Appellate Court of Connecticut

May 28, 2019

Michael D. REINER et al.
v.
Jeffrey A. REINER et al.

         Argued February 14, 2019

         Appeal from the Superior Court, Judicial District of Hartford, Robaina, J.

Page 669

[Copyrighted Material Omitted]

Page 670

          Richard P. Weinstein, West Hartford, with whom, on the brief, was Sarah Black Lingenheld, Farmington, for the appellant (named defendant).

         Gary J. Greene, Avon, for the appellee (named plaintiff).

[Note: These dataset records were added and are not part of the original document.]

-- ==== Sys2Proof/Machine/Control.lean ====
section
/-! DEFINITION. The configuration operation `CFG` (spec/42_control.md R170 to R175). -/

namespace Sys2Proof.Machine

/-- What a legal `CFG` writes (R172); `partial` is emptied (R149). -/
def loadConfig (r : CfgRecord) (s : State) : State :=
  { s with
    cfgM := r.m
    cfgK := alphabetBits r.m
    cfgP := r.plen
    cfgKind := r.kind
    cfgPattern := r.pattern
    encPrev := 0
    decPrev := 0
    xs := .searching
    remaining := 0
    absPos := 0
    mode := .configured
    partialPayload := [] }

/-- `CFG` (R171 to R174). -/
def execCfg (r : CfgRecord) (s : State) : Host.Outcome State Fault Refusal :=
  match s.mode with
  | .fatal => raiseErr .fatal s
  | .configured => raiseErr .cfgLocked s
  | .unconfigured =>
    match cfgProblem r with
    | some e => raiseFatal e s
    | none => .next ((loadConfig r s).answer { err := .ok })

end Sys2Proof.Machine
end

         DiPentima, C. J., and Prescott and Bright, Js.

          OPINION

         BRIGHT, J.

         [190 Conn.App. 269] The present appeal stems from a dispute over the interpretation of a settlement agreement [190 Conn.App. 270] between, among others, the plaintiff Michael D. Reiner[1] and the defendant Jeffrey A. Reiner.[2] The defendant appeals from the judgment of the trial court, rendered after a hearing pursuant to Audubon Parking Associates Ltd. Partnership v. Barclay & Stubbs, Inc., 225 Conn. 804, 811-12, 626 A.2d 729 (1993) (Audubon ),[3] denying his motion to enforce the agreement. On appeal, the defendant claims that the court improperly concluded that the settlement agreement is clear and unambiguous, as construed by the plaintiff.[4] We conclude that the contested sections of the agreement are not clear and unambiguous and, accordingly, we affirm the judgment of the trial court denying the defendant’s motion to enforce the agreement on the alternative ground that a settlement agreement that is not clear and unambiguous cannot be enforced through an Audubon hearing.[5]

         The following procedural history and undisputed facts are relevant to this appeal. The plaintiff and the [190 Conn.App. 271] defendant are brothers who were two of the three primary beneficiaries of four irrevocable trusts (Reiner Trusts) that were established by their parents, Eleanore Reiner and Leo P. Reiner.[6] The defendant was the sole trustee of the Reiner Trusts. The Reiner Trusts owned several parcels of

Page 671

real property (Reiner Trusts properties) that had a substantial value; however, a majority of the properties were encumbered by mortgages. Eleanore Reiner also was the sole member of 711 Farmington, LLC, and Canton Gateway, LLC. 711 Farmington, LLC, and Canton Gateway, LLC, each owned a single parcel of real property, both of which were encumbered by a mortgage. After a dispute arose regarding the Reiner Trusts properties, the plaintiff, in 2011, commenced the present action and several other parallel actions against the defendant alleging that he tortiously had mismanaged the Reiner Trusts properties. On July 5, 2012, the plaintiff, the defendant, and several other individuals and entities associated with the Reiner Trusts executed a settlement agreement to resolve the present action, the parallel actions, and other disputes. In the agreement, the plaintiff agreed to withdraw with prejudice the then pending actions, and all parties to the agreement agreed to a comprehensive mutual release. The agreement contained several provisions in which the defendant agreed to buy out the plaintiff’s interests in certain properties after the death of Eleanore Reiner. The following buyout provisions are directly at issue in this appeal.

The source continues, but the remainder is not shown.